Common data structures and applications

Preface

Data structures are the way computers store and organize data. At work, we usually use the encapsulated collection API directly, so that we can complete tasks more efficiently. But as a programmer, it is very important to master the data structure, because it can help us better understand and design algorithms, thereby improving the efficiency and reliability of the program. This article will introduce several common data structures. By understanding the characteristics and advantages of these data structures, you can better choose the appropriate data structure in different scenarios.

Introduction to data structures

Common data structures are broadly divided into two types: linear and nonlinear.

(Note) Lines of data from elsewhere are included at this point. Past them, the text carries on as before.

-- ==== Sys2Proof/Machine/OpsCache.lean ====
section
/-!
DEFINITION. The write cache: pairs, dirty data and its limit, write-through, journal, commit and admission, flushing
(chapter 05, R95 to R101, R231, R254 to R259).
Assumption log: DEDUCED (20, 23, 26, 28, 36, 81, 82); PRESUMED (53); DESIGN CHOICE (80, 100).
-/

namespace Sys2Proof.Machine

/-- The master identifier of the write cache. -/
def ownerWcu : Nat := 0x27

/-- Change a pair. -/
def State.modPair (s : State) (p : Nat) (f : Pair → Pair) : State :=
  { s with wc := { s.wc with pairs := s.wc.pairs.modify p f } }

/-- Dirty data of a slice in 64 KiB units: dirty pairs, and 64 KiB for each 4,096 held records (R232). -/
def State.dirtyOf (s : State) (slice : Nat) : Nat :=
  (s.wc.pairs.filter fun e => e.2.dirty && e.2.slice == slice).length + (s.xl.recs.filter fun r => r.slice == slice).length / 4096

/-- What a slice's share is held by (R65): its dirty pairs, those of writes not yet committed, and its held records. -/
def State.claimOf (s : State) (slice : Nat) : Nat :=
  (s.wc.pairs.filter fun e => (e.2.dirty || !e.2.committed) && e.2.slice == slice).length
    + (s.xl.recs.filter fun r => r.slice == slice).length / 4096

/-- Dirty data of the device in 64 KiB units. -/
def State.dirtyAll (s : State) : Nat := (s.wc.pairs.filter fun e => e.2.dirty).length + s.xl.recs.length / 4096

/-- The cache is in write-through (R135). -/
def State.inWT (s : State) : Bool := s.flag WCU_STATUS_WT

/-- A slice's dirty share in 64 KiB units (budget word 5, R66, R69). -/
def State.dirtyShare (s : State) (slice : Nat) : Nat := s.budget slice 5

/-- A slice's writes complete under the write-through rule: write-through, or a share below 2 MiB (R66). -/
def State.sliceThrough (s : State) (slice : Nat) : Bool := s.inWT || decide (s.dirtyShare slice < 32)

/-- Enter or leave write-through as its causes say (R135). -/
def State.setCause (s : State) (k : Nat) (on : Bool) : State :=
  let c := putBit (s.get WCU_STATUS_WT_CAUSE) k on
  let was := s.inWT
  let s := s.set WCU_STATUS_WT_CAUSE c
  let s := (s.setB WCU_STATUS_WT (c != 0)).setB GLB_MODE_STATUS_WRITE_THROUGH (c != 0)
  if c != 0 ∧ !was then
    { s with wc := { s.wc with firstBefore := s.wc.commitSeq } }.bump blkWCU WCU_WT_ENTRY 0 1 ownWCU |>.raise 275
  else if c = 0 ∧ was then s.raise 276
  else s

/-- The energy limit of R131 in 64 MiB units: E_u in 1/32 J, N_h dies, PWR in 0.25 W (0 acts as 1), T_OH in ms. -/
def energyLimit (eu nh pwr toh : Nat) : Nat :=
  let p := max 1 pwr
  15625 * nh * (1000 * eu - 16 * p * toh) / (2 * p * 67108864)

/-- The dirty limit that the inputs give now (R131, R133), in 64 MiB units. -/
def State.newLimit (s : State) : Nat :=
  let e := energyLimit (s.get WCU_LIMIT_IN_EU) (s.get WCU_LIMIT_IN_N_H) (s.get WCU_LIMIT_CFG_PWR) (s.get WCU_LIMIT_CFG_T_OH)
  min (min (s.get WCU_DIRTY_CFG_CEIL) (s.get WCU_DIRTY_CFG_CEIL_MAX)) e

/-- The dirty data held exceeds L (Table 05.6 PRESSURE). -/
def State.overLimit (s : State) : Bool := decide (s.get WCU_LIMIT_L * 1024 < s.dirtyAll)

/-- Channels of a new pair: copy A on the next live channel, copy B on the next live one after it (R121, R124); none while the list of
one of them has no buffer to give (R143).  DESIGN CHOICE (log 80): with one live channel a pair has copy A alone. -/
def State.pairLists (s : State) : Option (Nat × Option Nat) :=
  let gives := fun c => !s.pool.broken.contains (1 + c) && (s.listHead (1 + c)).isSome
  match ((List.range 4).map fun k => (s.wc.nextCh + k) % 4).find? s.chLive with
  | none => none
  | some a =>
    if !gives a then none
    else if s.liveChans.length < 2 then some (a, none)
    else
      match ((List.range 3).map fun k => (a + 1 + k) % 4).find? s.chLive with
      | some b => if gives b then some (a, some b) else none
      | none => none

/-- Take a pair of buffers for a slice, or for an internal unit, without asking the minimum (R121). -/
def State.takePair (s : State) (w : BufWait) : Option (Nat × Option Nat) × State :=
  match s.pairLists with
  | none => (none, s)
  | some (a, b) =>
    match s.allocFrom (1 + a) w with
    | (none, s) => (none, s)
    | (some i, s) =>
      let t := { s with wc := { s.wc with nextCh := (a + 1) % 4 } }
      match b with
      | none => (some (i, none), t)
      | some c =>
        match t.allocFrom (1 + c) w with
        | (none, t) => (none, { t with wc := { t.wc with nextCh := s.wc.nextCh } }.giveBack 1 i)
        | (some j, t) => (some (i, some j), t)

/-- Aligned runs of at most 16 LBAs of a command, one for each pair it takes. -/
def chunkLbas : Nat → Nat → Nat → List (Nat × Nat)
  | 0, _, _ => []
  | f + 1, lba, n =>
    if n = 0 then []
    else
      let k := min n (16 - lba % 16)
      (lba, k) :: chunkLbas f (lba + k) (n - k)

/-- The lowest pair number no pair has: what names the pair in a map entry (Table 08.1). -/
def State.freePairNum (s : State) : Nat :=
  ((List.range (s.wc.pairs.length + 1)).find? fun n => !s.wc.pairs.any fun e => e.2.num == n).getD 0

The linear data structure is as its name implies, and the image of the overall structure is a straight line. Including arrays, linked lists, stacks, queues, etc.
Nonlinear data structures include trees, heaps, graphs, etc.

array

An array is a collection composed of multiple elements, as shown in the figure below

Insert image description here

The space for storing arrays in memory is continuous, and each element occupies a certain amount of memory space. This is why you need to specify the length when declaring an array, otherwise you will not know how much space it will occupy. Taking the Java language as an example, when an array is declared, the array variable will point to the starting address of the array object, which is the position of the first element, as shown below

Insert image description here

From this point of view, when querying an element in the array, the memory address of this element can be calculated through the subscript. For example, if you want to find the element with subscript 2, then the memory address of arr[2] = the memory of arr Address + 2 * element size, that is, the element can be accessed directly through the memory address, and the time complexity is O(1).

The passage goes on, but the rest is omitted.